Когда в следующий  понедельник учителя и ученики заходили в  отремонтированное здание обычной типовой, выстроенной самолетиком школы, у всех было такое чувство, будто они вернулись домой после долгой разлуки, и вот с удивлением замечают, как все здесь без них изменилось, стало каким-то другим, непривычным.

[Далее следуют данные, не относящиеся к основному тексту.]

-- ==== Sys2Proof/Syntax.lean ====
section
/-! DEFINITION. The seven commands as syntax: one constructor per row of spec/opcode_table.json (30_encoding.md R55), operands in the
order of the command text (R61). -/

namespace Sys2Proof

/-- A channel id (10_state.md R12): "Always a member of the closed enumeration; never an unchecked integer". -/
inductive Channel where
  | ch0
  | ch1
  | ch2
  | ch3
deriving DecidableEq, Repr

/-- A waveform tag (10_state.md R17): the closed set that selects one of the four tables, values 0 to 3 in this order (decision D6). -/
inductive Waveform where
  | sine
  | sawtooth
  | square
  | noise
deriving DecidableEq, Repr

/-- A command. A duration is in samples, a frequency in centi-hertz; a note index is 7 bits wide and legal up to 108 (`Instr.wellFormed`). -/
inductive Instr where
  /-- `PLAYF ch, chz, vol, wave` (42_control_commands.md R91). -/
  | playf (ch : Channel) (chz : Word) (vol : Byte) (wave : Waveform)
  /-- `PLAYFD ch, chz, dur, vol, wave` (R92). -/
  | playfd (ch : Channel) (chz : Word) (dur : Word) (vol : Byte) (wave : Waveform)
  /-- `PLAYN ch, note, vol, wave` (R93). -/
  | playn (ch : Channel) (note : BitVec 7) (vol : Byte) (wave : Waveform)
  /-- `PLAYND ch, note, dur, vol, wave` (R94). -/
  | playnd (ch : Channel) (note : BitVec 7) (dur : Word) (vol : Byte) (wave : Waveform)
  /-- `OFF ch` (R95). -/
  | off (ch : Channel)
  /-- `NEXT` (43_next_downmix.md R100). -/
  | next
  /-- `RDSR` (42_control_commands.md R96). -/
  | rdsr
deriving DecidableEq, Repr

/-- The row's mnemonic in spec/opcode_table.json. -/
def Instr.mnemonic : Instr → String
  | .playf _ _ _ _ => "PLAYF"
  | .playfd _ _ _ _ _ => "PLAYFD"
  | .playn _ _ _ _ => "PLAYN"
  | .playnd _ _ _ _ _ => "PLAYND"
  | .off _ => "OFF"
  | .next => "NEXT"
  | .rdsr => "RDSR"

end Sys2Proof
end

Только Валерий Александрович Курнаков не мог разделить этого чувства. Он уже привык к краснокирпичному четырехэтажному корпусу, к его тайнам. Ему казалось, что он остановился на полпути, что ключ от этих тайн у него просто-напросто забрали.

Вечером позвонил приятель – консультант на съемках исторических картин.
-Старик, никаких съемок в названных тобой районах не проводилось. Узнал с огромными трудностями. С тебя коньяк.
Курнакову показалось, что он был в каком-то сне, и теперь пришлось проснуться.

В пятницу, в конце недели, прожитой  в новой во всех смыслах школе, вернулась библиотекарь.
Курнаков поспешил к ней.
Когда он вошел в библиотеку, его поразило светлое помещение, его обширность, множество стеллажей. Перед глазами все еще стояли маленькие комнатки бывшей подсобки и помещение за дверью, обитой черным дерматином.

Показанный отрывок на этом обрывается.